(Stored records)
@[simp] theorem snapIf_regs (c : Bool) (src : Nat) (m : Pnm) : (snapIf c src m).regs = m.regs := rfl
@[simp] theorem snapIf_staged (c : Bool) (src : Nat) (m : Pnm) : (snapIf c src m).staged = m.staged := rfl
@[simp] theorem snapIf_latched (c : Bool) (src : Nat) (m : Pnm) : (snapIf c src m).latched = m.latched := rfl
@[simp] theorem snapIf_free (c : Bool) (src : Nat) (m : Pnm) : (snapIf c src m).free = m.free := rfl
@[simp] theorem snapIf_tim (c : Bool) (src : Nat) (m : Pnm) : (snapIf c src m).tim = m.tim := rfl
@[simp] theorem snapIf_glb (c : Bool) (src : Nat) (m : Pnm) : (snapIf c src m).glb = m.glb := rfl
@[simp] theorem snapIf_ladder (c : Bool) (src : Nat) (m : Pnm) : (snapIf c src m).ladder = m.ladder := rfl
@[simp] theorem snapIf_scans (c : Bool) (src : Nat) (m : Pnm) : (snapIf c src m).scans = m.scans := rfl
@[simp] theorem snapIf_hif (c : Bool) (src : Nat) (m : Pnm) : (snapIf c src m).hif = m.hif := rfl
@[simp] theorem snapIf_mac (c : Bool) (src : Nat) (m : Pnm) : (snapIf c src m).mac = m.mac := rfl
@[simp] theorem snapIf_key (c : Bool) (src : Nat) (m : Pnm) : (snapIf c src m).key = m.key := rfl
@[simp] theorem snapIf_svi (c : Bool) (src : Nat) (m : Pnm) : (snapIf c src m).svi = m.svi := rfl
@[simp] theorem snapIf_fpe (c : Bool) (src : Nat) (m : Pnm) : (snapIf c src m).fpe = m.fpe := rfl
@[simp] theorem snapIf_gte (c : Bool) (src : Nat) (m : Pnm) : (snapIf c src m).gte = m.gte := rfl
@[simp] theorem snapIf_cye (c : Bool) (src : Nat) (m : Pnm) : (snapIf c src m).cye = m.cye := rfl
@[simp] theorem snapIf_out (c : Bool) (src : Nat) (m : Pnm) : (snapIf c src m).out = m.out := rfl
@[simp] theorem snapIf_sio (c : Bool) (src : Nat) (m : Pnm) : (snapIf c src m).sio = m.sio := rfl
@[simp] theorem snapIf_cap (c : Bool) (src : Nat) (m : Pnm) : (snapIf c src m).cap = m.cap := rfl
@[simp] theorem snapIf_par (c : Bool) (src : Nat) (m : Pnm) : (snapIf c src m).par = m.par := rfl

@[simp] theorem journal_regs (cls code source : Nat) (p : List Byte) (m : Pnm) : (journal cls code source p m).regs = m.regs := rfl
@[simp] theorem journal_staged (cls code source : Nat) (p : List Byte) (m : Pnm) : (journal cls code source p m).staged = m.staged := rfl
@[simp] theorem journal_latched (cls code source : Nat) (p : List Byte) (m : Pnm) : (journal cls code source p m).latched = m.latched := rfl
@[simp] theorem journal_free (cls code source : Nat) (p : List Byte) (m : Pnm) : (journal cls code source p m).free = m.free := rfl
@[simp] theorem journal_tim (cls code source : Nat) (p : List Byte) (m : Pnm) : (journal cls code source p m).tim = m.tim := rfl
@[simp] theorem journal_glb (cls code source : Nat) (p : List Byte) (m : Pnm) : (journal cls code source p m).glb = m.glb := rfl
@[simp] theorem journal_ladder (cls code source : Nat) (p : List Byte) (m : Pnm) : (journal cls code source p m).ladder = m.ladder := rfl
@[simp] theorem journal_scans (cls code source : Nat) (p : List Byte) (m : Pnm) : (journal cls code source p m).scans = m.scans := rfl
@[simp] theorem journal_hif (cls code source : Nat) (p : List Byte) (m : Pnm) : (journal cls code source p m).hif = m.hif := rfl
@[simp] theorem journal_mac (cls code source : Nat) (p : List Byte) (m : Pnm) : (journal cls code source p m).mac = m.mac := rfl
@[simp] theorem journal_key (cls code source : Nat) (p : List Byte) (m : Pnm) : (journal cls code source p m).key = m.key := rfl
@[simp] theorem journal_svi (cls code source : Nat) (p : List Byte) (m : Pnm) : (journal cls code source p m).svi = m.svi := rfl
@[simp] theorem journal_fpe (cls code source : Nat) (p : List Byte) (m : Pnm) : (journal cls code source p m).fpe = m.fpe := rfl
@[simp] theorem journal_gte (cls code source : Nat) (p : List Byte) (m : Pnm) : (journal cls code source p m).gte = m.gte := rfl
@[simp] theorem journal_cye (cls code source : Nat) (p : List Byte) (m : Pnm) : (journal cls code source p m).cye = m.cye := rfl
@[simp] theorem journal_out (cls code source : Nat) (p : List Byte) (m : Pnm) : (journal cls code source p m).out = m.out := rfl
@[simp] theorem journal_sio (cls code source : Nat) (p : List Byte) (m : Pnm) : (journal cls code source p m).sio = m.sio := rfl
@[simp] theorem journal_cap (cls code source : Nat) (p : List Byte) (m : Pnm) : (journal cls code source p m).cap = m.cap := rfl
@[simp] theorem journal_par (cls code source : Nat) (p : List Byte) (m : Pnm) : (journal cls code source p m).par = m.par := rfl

...

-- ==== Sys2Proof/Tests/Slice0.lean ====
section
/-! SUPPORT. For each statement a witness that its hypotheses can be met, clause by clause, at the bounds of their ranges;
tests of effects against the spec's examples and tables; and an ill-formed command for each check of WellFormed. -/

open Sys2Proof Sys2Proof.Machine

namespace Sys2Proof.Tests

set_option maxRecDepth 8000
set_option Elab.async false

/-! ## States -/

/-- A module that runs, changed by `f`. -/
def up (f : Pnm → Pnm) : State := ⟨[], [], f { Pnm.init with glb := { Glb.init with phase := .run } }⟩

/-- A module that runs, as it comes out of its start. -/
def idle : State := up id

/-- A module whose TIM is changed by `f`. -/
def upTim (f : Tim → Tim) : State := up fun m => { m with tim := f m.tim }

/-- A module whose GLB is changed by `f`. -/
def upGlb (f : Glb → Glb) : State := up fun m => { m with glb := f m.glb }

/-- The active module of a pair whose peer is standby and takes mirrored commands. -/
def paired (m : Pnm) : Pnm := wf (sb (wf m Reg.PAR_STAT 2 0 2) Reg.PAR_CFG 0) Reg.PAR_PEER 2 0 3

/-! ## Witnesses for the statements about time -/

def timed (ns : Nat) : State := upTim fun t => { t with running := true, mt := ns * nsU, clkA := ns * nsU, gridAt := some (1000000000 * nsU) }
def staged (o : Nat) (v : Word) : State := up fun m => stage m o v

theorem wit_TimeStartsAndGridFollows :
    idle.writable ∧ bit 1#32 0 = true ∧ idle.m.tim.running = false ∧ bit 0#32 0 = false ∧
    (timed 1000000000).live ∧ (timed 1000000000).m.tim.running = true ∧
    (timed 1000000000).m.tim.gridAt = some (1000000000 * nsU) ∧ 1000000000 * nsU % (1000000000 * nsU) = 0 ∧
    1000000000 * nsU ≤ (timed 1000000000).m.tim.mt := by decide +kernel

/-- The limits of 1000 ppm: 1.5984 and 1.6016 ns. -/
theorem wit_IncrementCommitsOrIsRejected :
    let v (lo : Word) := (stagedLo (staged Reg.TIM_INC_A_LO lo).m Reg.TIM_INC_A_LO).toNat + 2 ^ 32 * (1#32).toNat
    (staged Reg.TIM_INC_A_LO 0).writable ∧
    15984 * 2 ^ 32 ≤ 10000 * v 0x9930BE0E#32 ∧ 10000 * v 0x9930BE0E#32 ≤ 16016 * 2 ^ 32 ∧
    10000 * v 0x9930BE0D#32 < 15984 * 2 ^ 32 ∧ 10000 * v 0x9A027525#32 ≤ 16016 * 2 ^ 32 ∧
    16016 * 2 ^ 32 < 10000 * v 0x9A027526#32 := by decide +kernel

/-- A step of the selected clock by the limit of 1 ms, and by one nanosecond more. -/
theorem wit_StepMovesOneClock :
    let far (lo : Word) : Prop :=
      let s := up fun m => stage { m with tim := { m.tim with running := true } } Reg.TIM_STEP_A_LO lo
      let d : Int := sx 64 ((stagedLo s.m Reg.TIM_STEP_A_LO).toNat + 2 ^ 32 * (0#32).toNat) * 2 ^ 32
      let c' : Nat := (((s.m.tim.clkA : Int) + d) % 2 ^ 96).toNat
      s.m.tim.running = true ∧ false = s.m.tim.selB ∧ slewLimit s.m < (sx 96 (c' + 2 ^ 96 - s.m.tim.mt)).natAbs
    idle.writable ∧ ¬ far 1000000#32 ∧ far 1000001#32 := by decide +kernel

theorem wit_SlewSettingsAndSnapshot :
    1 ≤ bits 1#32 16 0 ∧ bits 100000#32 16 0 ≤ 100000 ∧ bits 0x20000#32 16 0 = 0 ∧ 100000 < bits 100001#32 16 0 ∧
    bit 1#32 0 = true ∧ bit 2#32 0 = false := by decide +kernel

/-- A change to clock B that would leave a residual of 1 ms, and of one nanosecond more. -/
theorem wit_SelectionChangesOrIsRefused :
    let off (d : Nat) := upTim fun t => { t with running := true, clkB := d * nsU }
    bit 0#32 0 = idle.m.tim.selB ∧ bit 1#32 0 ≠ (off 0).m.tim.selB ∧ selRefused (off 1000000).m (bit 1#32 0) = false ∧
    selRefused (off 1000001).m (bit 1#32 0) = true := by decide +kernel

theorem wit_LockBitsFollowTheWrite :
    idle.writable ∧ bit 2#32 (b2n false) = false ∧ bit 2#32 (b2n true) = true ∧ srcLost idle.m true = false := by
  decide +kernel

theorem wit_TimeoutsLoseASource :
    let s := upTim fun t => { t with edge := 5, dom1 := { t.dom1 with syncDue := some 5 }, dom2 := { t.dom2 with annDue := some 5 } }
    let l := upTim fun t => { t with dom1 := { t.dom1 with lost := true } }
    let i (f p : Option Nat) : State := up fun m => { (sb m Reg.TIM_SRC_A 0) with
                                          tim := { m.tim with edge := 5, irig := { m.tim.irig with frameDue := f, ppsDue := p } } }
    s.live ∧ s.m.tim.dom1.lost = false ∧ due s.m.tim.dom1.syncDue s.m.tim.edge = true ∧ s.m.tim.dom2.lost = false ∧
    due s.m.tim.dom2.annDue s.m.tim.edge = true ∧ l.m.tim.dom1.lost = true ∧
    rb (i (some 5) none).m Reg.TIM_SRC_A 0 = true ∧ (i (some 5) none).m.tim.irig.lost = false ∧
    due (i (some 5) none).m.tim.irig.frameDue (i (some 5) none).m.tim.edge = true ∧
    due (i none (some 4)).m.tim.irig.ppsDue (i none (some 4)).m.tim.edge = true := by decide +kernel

## Work task:
State how many lines of the records above contain "live", with no words besides the number.

## Answer to the exercise:
2